Exercise requirements:
Return every line of the entries that includes the word "presentedAt".

====== Supplied data ======

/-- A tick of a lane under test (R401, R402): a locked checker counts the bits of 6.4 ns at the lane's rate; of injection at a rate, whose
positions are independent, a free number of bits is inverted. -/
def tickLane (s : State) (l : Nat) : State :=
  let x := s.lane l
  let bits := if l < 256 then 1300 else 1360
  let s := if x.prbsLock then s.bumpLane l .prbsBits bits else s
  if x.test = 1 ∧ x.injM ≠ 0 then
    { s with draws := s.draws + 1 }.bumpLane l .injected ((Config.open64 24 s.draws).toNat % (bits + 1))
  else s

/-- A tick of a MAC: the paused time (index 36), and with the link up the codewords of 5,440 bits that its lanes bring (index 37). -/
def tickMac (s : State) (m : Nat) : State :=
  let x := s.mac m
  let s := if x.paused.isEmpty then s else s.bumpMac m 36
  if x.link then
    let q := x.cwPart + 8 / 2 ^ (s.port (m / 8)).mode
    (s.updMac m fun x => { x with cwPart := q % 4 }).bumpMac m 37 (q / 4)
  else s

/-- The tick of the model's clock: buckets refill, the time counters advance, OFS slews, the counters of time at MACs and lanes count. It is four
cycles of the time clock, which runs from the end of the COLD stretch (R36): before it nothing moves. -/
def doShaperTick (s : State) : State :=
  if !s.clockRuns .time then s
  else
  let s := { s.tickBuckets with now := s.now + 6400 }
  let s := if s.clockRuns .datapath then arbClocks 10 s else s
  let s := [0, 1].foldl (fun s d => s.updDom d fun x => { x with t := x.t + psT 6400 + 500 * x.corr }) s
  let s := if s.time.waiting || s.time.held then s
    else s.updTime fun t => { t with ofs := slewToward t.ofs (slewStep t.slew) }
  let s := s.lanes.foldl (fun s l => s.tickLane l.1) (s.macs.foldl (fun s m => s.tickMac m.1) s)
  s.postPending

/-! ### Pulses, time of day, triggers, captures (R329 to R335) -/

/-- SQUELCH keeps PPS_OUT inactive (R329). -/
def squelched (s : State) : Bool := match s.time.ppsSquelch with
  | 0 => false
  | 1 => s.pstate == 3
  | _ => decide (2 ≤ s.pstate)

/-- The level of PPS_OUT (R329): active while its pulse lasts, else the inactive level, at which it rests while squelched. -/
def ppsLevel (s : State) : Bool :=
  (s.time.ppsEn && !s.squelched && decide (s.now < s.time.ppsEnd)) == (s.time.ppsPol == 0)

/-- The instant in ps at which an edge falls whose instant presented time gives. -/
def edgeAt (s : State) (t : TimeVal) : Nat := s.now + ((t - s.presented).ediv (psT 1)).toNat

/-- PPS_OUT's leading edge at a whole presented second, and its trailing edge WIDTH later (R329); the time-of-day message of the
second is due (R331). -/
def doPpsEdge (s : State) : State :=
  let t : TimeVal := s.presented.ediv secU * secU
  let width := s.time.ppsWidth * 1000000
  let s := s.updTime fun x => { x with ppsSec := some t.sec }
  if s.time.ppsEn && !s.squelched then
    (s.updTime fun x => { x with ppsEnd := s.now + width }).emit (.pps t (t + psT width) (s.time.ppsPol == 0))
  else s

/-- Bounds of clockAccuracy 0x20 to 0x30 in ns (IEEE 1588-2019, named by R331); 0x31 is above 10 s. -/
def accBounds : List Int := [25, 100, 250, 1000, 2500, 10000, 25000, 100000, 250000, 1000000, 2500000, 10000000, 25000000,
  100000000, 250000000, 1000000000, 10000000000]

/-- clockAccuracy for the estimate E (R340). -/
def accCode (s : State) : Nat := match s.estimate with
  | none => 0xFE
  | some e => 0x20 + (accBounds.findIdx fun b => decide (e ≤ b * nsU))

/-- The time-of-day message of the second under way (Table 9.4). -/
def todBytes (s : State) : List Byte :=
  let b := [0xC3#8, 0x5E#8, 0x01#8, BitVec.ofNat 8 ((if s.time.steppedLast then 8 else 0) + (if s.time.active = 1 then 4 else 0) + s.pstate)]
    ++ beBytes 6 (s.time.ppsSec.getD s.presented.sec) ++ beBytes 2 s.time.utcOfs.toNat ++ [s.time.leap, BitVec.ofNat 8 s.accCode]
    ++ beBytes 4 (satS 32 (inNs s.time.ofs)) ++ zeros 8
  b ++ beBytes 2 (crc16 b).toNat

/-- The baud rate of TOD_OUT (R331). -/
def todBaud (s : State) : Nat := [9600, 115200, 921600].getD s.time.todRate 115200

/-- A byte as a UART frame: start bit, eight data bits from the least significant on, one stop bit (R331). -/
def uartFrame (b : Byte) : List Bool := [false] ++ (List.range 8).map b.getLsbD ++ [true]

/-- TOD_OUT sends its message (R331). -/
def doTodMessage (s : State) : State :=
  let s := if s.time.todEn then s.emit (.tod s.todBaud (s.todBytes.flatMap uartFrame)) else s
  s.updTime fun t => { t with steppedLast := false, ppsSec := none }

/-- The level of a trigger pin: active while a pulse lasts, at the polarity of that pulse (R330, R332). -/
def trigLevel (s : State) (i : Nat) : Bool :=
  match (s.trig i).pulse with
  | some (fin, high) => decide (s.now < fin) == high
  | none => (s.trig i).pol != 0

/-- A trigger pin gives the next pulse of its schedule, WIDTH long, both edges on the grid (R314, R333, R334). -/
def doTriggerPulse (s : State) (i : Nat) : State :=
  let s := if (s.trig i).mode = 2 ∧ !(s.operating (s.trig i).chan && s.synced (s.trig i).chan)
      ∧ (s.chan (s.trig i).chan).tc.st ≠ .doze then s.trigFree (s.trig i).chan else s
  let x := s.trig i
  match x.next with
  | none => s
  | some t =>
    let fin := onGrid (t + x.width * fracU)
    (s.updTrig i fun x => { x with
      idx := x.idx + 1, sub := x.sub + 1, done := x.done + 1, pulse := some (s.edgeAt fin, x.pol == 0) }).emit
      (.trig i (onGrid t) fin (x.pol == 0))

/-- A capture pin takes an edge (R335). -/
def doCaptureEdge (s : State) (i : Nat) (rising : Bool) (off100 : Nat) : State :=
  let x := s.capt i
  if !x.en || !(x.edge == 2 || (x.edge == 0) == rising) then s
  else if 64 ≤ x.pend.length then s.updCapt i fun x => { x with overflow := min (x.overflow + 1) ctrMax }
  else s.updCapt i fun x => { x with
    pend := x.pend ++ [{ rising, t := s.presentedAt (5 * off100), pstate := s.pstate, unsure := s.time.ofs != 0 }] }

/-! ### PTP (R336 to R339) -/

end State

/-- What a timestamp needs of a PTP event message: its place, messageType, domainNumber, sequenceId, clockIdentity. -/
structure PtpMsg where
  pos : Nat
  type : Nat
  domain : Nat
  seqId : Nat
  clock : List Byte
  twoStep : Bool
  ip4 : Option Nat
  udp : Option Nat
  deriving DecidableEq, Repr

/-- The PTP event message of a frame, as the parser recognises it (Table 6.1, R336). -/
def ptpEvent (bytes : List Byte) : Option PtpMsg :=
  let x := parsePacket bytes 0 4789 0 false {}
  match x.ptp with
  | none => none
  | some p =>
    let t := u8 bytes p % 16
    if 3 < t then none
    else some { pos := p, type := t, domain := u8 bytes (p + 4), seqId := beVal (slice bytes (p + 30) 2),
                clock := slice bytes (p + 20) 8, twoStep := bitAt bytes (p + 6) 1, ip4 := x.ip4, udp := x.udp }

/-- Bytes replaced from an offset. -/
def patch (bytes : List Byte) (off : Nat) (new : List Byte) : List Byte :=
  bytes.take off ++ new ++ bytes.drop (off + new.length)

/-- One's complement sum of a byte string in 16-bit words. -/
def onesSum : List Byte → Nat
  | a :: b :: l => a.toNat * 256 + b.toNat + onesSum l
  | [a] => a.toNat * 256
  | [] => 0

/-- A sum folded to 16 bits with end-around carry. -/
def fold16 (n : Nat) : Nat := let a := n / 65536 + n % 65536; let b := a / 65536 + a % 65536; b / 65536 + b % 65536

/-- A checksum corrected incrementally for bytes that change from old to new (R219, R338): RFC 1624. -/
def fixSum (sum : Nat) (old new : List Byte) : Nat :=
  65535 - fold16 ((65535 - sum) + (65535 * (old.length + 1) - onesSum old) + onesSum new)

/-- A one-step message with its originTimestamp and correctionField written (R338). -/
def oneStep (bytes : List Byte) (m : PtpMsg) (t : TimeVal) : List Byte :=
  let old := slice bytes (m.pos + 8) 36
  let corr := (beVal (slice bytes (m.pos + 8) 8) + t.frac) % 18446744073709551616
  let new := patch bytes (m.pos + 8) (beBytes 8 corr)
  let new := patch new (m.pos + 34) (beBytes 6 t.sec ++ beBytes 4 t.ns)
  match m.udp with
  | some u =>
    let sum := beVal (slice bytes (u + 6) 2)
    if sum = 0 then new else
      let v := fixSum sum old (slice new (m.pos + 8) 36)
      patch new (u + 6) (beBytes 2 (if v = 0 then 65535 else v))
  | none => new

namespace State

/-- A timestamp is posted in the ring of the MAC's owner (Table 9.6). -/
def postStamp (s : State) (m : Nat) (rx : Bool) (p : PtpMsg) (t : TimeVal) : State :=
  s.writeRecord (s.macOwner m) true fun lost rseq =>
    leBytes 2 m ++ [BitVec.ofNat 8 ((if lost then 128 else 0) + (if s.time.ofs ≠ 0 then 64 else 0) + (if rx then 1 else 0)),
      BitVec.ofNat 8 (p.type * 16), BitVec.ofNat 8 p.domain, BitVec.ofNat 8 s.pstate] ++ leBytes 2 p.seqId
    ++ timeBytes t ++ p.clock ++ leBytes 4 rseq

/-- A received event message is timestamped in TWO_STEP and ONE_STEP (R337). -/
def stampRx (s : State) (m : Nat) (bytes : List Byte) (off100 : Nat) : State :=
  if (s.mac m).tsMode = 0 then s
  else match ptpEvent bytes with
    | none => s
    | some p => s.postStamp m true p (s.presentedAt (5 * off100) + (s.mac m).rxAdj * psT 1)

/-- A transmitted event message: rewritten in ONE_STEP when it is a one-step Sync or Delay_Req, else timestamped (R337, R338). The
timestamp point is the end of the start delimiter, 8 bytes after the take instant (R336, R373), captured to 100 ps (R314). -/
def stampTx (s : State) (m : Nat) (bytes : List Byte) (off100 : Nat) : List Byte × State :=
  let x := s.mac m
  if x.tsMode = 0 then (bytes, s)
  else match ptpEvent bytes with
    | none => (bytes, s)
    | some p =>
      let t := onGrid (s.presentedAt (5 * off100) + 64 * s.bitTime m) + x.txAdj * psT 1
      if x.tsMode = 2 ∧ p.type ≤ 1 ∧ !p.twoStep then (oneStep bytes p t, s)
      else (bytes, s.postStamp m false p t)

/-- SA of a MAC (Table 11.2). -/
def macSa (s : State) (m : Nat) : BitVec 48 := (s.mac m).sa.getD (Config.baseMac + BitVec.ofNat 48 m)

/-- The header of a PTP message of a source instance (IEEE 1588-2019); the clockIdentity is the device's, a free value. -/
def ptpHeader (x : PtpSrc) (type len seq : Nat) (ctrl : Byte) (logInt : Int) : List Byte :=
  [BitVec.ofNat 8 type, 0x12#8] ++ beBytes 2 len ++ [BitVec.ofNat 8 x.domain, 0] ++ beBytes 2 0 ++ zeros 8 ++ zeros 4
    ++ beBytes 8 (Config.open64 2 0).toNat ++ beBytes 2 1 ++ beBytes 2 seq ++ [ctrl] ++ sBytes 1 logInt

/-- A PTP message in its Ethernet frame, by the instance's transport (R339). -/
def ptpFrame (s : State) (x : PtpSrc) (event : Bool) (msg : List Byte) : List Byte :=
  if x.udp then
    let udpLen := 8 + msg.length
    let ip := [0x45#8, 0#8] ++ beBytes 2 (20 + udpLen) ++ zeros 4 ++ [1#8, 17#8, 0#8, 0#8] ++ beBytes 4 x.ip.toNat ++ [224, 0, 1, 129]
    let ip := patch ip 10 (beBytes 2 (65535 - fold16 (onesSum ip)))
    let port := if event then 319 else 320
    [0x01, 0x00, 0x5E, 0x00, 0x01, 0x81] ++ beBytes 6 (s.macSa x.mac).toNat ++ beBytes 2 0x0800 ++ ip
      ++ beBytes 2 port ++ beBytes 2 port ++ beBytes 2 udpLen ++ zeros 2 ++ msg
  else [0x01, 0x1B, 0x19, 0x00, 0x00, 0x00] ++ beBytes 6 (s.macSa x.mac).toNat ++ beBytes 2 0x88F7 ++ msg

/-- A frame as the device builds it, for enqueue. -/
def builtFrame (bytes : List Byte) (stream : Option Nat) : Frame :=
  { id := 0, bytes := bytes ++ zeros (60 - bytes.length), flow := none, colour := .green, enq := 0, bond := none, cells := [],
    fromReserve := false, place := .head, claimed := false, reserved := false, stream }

======
====== Supplied data ======

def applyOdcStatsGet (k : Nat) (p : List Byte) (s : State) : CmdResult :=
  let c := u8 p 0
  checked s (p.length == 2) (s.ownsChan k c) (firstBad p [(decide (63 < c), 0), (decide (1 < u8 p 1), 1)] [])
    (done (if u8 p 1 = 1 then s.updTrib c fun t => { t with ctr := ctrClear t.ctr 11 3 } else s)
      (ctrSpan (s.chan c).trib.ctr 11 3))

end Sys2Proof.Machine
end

======

Task response:
    pend := x.pend ++ [{ rising, t := s.presentedAt (5 * off100), pstate := s.pstate, unsure := s.time.ofs != 0 }] }
    | some p => s.postStamp m true p (s.presentedAt (5 * off100) + (s.mac m).rxAdj * psT 1)
      let t := onGrid (s.presentedAt (5 * off100) + 64 * s.bitTime m) + x.txAdj * psT 1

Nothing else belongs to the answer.